Tartarugas podem entrar para lista de animais em extinção Roraima

Apesar de todos os esforços desprendidos pelas equipes que compõem o Programa Quelônios da Amazônia (Femarh, Ibama, ICMbio, Delegacia de Polícia Ambiental e Cipa), os traficantes de tartarugas da Amazônia estão vencendo a guerra contra o estado de Roraima, que a cada temporada de reprodução constata a diminuição no número de nascimento de filhotes nos tabuleiros de quelônios no baixo Rio Branco.
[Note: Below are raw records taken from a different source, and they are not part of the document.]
theorem Dev.leaveList_wf : ∀ d n, Memory.wf d = true → Memory.wf (Dev.leaveList d n) = true := by
  intros; unfold Dev.leaveList; simp +contextual (maxDischargeDepth := 40) only [Dev.atBoundary_wf, Dev.popList_wf, *]

theorem Dev.dropHead_wf : ∀ d n l st, Memory.wf d = true → Memory.wf (Dev.dropHead d n l st) = true := by
  intros; unfold Dev.dropHead; (repeat' split) <;> simp +contextual (maxDischargeDepth := 40) only [Memory.wf_ite,
    Dev.leaveList_wf, Dev.failList_wf, *]

theorem Dev.descBoundary_wf : ∀ d n l, Memory.wf d = true → Memory.wf (Dev.descBoundary d n l) = true := by
  intros; unfold Dev.descBoundary; (repeat' split) <;> simp +contextual (maxDischargeDepth := 40) only
    [Dev.dropHead_wf, Dev.atBoundary_wf, Dev.setHead_wf, *]

theorem Dev.moveDesc_wf : ∀ (d : Dev) x n, Memory.wf d = true → ∀ r, Dev.moveDesc d x n = .ok r → Memory.wf r = true := by
  intro d x n h r hr
  unfold Dev.moveDesc at hr
  grind [Dev.streamBytes_wf, Dev.writeLines_wf, Dev.ocount_wf]

theorem Dev.dmaStep_wf : ∀ d n l c, Memory.wf d = true → Memory.wf (Dev.dmaStep d n l c) = true := by
  intro d n l c h
  unfold Dev.dmaStep
  grind [Dev.moveDesc_wf, Dev.busError_wf, Dev.leaveList_wf, Dev.failList_wf, Dev.finish_wf, Dev.descBoundary_wf]

theorem Dev.workStep_wf : ∀ d n l e rest, Memory.wf d = true → Memory.wf (Dev.workStep d n l e rest) = true := by
  intros; unfold Dev.workStep; (repeat' split) <;> simp +contextual (maxDischargeDepth := 40) only [Memory.wf_ite,
    Dev.busError_wf, Dev.failList_wf, Dev.leaveList_wf, Dev.hostWrite_wf, Dev.engWrite_wf, Dev.storeBytes_wf,
    Dev.ocount_wf, Dev.setCtx_wf, Dev.workOver_wf, Dev.descBoundary_wf, *]

theorem Dev.hingeDone_wf : ∀ d n, Memory.wf d = true → Memory.wf (Dev.hingeDone d n) = true := by
  intros; unfold Dev.hingeDone; dsimp only; (repeat' split) <;> simp +contextual (maxDischargeDepth := 40) only
    [Dev.dmaStep_wf, Dev.leaveList_wf, Dev.workOver_wf, Dev.workStep_wf, *]

theorem Dev.hingeBusError_wf : ∀ d addr kind port slot, Memory.wf d = true → Memory.wf (Dev.hingeBusError d addr kind
    port slot) = true := by
  intros; unfold Dev.hingeBusError; simp +contextual (maxDischargeDepth := 40) only [Memory.wf_ite, Dev.busError_wf,
    *]

theorem Dev.hingeRestart_wf : ∀ d, Memory.wf d = true → Memory.wf (Dev.hingeRestart d) = true := by
  intro d h
  simp only [Dev.hingeRestart]
  split
  · exact h
  · refine Dev.fputB_wf _ _ _ (Dev.fput_wf _ _ _ (Dev.fput_wf _ _ _ ?_))
    generalize hv : List.foldl _ _ _ = v
    have k : Memory.wf v = true := by
      rw [← hv]
      refine Memory.wf_foldl _ _ _ (fun b a hb => ?_) ?_
      · repeat' split
        · exact Dev.dropHead_wf _ _ _ _ hb
        · exact Dev.ocount_wf _ _ _ (Dev.failList_wf _ _ _ (Dev.leaveList_wf _ _ hb))
        · exact hb
      · simp only [Memory.wf_mk, Memory.wf_host h, Memory.wf_mem h, Bool.and_self]
    simp only [Memory.wf_mk, Memory.wf_host k, Memory.wf_mem k, Bool.and_self]
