theorem Dev.enumerate_wf : ∀ d out bytes, Memory.wf d = true → Memory.wf (Dev.enumerate d out bytes) = true := by
  intros; unfold Dev.enumerate; simp +contextual (maxDischargeDepth := 40) only [Memory.wf_mk, Memory.wf_host,
    Memory.wf_mem, Bool.and_self, implies_true, Dev.sashArrives_wf, Dev.sashSend_wf, *]

theorem Dev.sashCancelRx_wf : ∀ d out bytes, Memory.wf d = true → Memory.wf (Dev.sashCancelRx d out bytes) = true := by
  intros; unfold Dev.sashCancelRx; simp +contextual (maxDischargeDepth := 40) only [Memory.wf_ite, implies_true,
    Dev.sashArrives_wf, Dev.ocount_wf, Dev.cancelArrived_wf, *]

theorem Dev.sashLink_wf : ∀ d out up, Memory.wf d = true → Memory.wf (Dev.sashLink d out up) = true := by
  intros; unfold Dev.sashLink; simp +contextual (maxDischargeDepth := 40) only [Memory.wf_mk, Memory.wf_host,
    Memory.wf_mem, Bool.and_self, Memory.wf_ite, Dev.faultRaise_wf, Dev.notify_wf, Dev.reportSelf_wf, *]

theorem Dev.respond_wf : ∀ d m, Memory.wf d = true → Memory.wf (Dev.respond d m) = true := by
  intros; unfold Dev.respond; simp +contextual (maxDischargeDepth := 40) only [Memory.wf_ite, Dev.sashSend_wf, *]

theorem Dev.windowEnd_wf : ∀ d, Memory.wf d = true → Memory.wf (Dev.windowEnd d) = true := by
  intros; unfold Dev.windowEnd; simp +contextual (maxDischargeDepth := 40) only [Dev.fputB_wf, *]

theorem Dev.answerWrite_wf : ∀ d a w, Memory.wf d = true → Memory.wf (Dev.answerWrite d a w) = true := by
  intros; unfold Dev.answerWrite; (repeat' split) <;> simp +contextual (maxDischargeDepth := 40) only [Dev.respond_wf,
    Dev.fputB_wf, Dev.windowEnd_wf, *]

theorem Dev.dictStore_wf : ∀ d a index sub value, Memory.wf d = true → Memory.wf (Dev.dictStore d a index sub value) =
    true := by
  intros; unfold Dev.dictStore; simp +contextual (maxDischargeDepth := 40) only [Memory.wf_mk, Memory.wf_host,
    Memory.wf_mem, Bool.and_self, Memory.wf_ite, Dev.answerWrite_wf, Dev.wake_wf, Dev.ocount_wf, Dev.writeObj_wf, *]

theorem Dev.serveRead_wf : ∀ d addr m, Memory.wf d = true → Memory.wf (Dev.serveRead d addr m) = true := by
  intros; unfold Dev.serveRead; simp +contextual (maxDischargeDepth := 40) only [Memory.wf_mk, Memory.wf_host,
    Memory.wf_mem, Bool.and_self, Memory.wf_ite, Dev.ocount_wf, Dev.respond_wf, *]

theorem Dev.outOfSequence_wf : ∀ d addr m, Memory.wf d = true → Memory.wf (Dev.outOfSequence d addr m) = true := by
  intros; unfold Dev.outOfSequence; simp +contextual (maxDischargeDepth := 40) only [Memory.wf_mk, Memory.wf_host,
    Memory.wf_mem, Bool.and_self, Dev.respond_wf, *]

theorem Dev.serveWrite_wf : ∀ d addr m, Memory.wf d = true → Memory.wf (Dev.serveWrite d addr m) = true := by
  intros; unfold Dev.serveWrite; dsimp only; (repeat' split) <;> simp +contextual (maxDischargeDepth := 40) only
    [Memory.wf_mk, Memory.wf_host, Memory.wf_mem, Bool.and_self, Dev.outOfSequence_wf, Dev.respond_wf,
    Dev.dictStore_wf, *]

theorem Dev.windowPut_wf : ∀ d v, Memory.wf d = true → Memory.wf (Dev.windowPut d v) = true := by
  intros; unfold Dev.windowPut; simp +contextual (maxDischargeDepth := 40) only [Memory.wf_foldl, implies_true,
    Dev.fput_wf, *]

theorem Dev.serveWindow_wf : ∀ d write index sub len bytes, Memory.wf d = true → Memory.wf (Dev.serveWindow d write
    index sub len bytes) = true := by
  intros; unfold Dev.serveWindow; simp +contextual (maxDischargeDepth := 40) only [Memory.wf_ite, Dev.answerWrite_wf,
    Dev.wake_wf, Dev.ocount_wf, Dev.dictStore_wf, Dev.windowEnd_wf, Dev.fput_wf, Dev.windowPut_wf, *]

theorem Dev.serveRequest_wf : ∀ d q, Memory.wf d = true → Memory.wf (Dev.serveRequest d q) = true := by
  intros; unfold Dev.serveRequest; (repeat' split) <;> simp +contextual (maxDischargeDepth := 40) only
    [Dev.serveRead_wf, Dev.serveWrite_wf, Dev.serveWindow_wf, Dev.dictStore_wf, *]

theorem Dev.serveHeld_wf : ∀ d, Memory.wf d = true → Memory.wf (Dev.serveHeld d) = true := by
  intro d h
  simp only [Dev.serveHeld]
  split
  · exact h
  · refine foldl_keeps (fun (a : Bool × Dev) => Memory.wf a.2 = true) _ (fun b a hb => ?_) _ _ ?_
    · split
      · exact hb
      · exact Dev.serveRequest_wf _ _ hb
    · simp only [Memory.wf_mk, Memory.wf_host h, Memory.wf_mem h, Bool.and_self]

theorem Dev.acceptRequest_wf : ∀ d m, Memory.wf d = true → Memory.wf (Dev.acceptRequest d m) = true := by
  intros; unfold Dev.acceptRequest; simp +contextual (maxDischargeDepth := 40) only [Memory.wf_mk, Memory.wf_host,
    Memory.wf_mem, Bool.and_self, Memory.wf_ite, Dev.ocount_wf, Dev.respond_wf, Dev.serveRequest_wf, *]

theorem Dev.sashRead_wf : ∀ d out bytes, Memory.wf d = true → Memory.wf (Dev.sashRead d out bytes) = true := by
  intros; unfold Dev.sashRead; simp +contextual (maxDischargeDepth := 40) only [implies_true, Dev.sashArrives_wf,
    Dev.acceptRequest_wf, *]

theorem Dev.sashWrite_wf : ∀ d out bytes, Memory.wf d = true → Memory.wf (Dev.sashWrite d out bytes) = true := by
  intros; unfold Dev.sashWrite; simp +contextual (maxDischargeDepth := 40) only [implies_true, Dev.sashArrives_wf,
    Dev.acceptRequest_wf, *]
Na temporada 2013/1014 foram 45 mil nascimentos, na 2014/2015 foram 37 mil, 2015/2016 27 mil, e nesta temporada que encerrou no início desta semana nasceram somente cerca de 16 mil filhotes.

Segundo o coordenador do programa, o médico veterinário Raimundo Cruz, esse é um alerta muito importante que indica que a espécie pode entrar pra lista de animais em risco de extinção na região do Baixo rio branco em pouco tempo. É possível perceber que nos últimos anos os traficantes têm capturado principalmente as matrizes mais velhas, que chegam a por até 130 ovos. Já os que estão no início da vida reprodutiva esses números caem para 60 e pode chegaraté 90 ovos.

As pessoas que praticam esse crime não se importam com a presença das equipes de manejo na região do baixo rio Branco. Na temporada passada, enquanto uma equipe de jornalistas fazia uma matéria sobre a reprodução das tartarugas eles se depararam com uma carga de quase 200 tartarugas que haviam sido capturadas na frente da praia Santa Fé, principal tabuleiro de desova dos animais e onde fica localizado o acampamento das equipes de manejo do Programa Quelônios da Amazônia.

A realização periódica de fiscalização é a única alternativa para a reversão do atual quadro, uma vez que ao longo dos últimos anos poucas ações foram realizadas com a finalidade de coibir o crime de captura e tráfico de tartarugas para o estado do Amazonas, principal mercado consumidor de tartarugas da Amazônia.

Segundo os relatos dos integrantes das equipes de manejo, assim que encerram os trabalhos de retirada dos filhotes e soltura e desmontam o acampamento no tabuleiro Santa Fé, no dia seguinte os tartarugueiros já ocupam o acampamento e passam a colocar seus capassacos (Rede de malha de fibra de alta resistência utilizada para a captura das tartarugas) em vários trechos do rio Branco a fim de capturar as matrizes.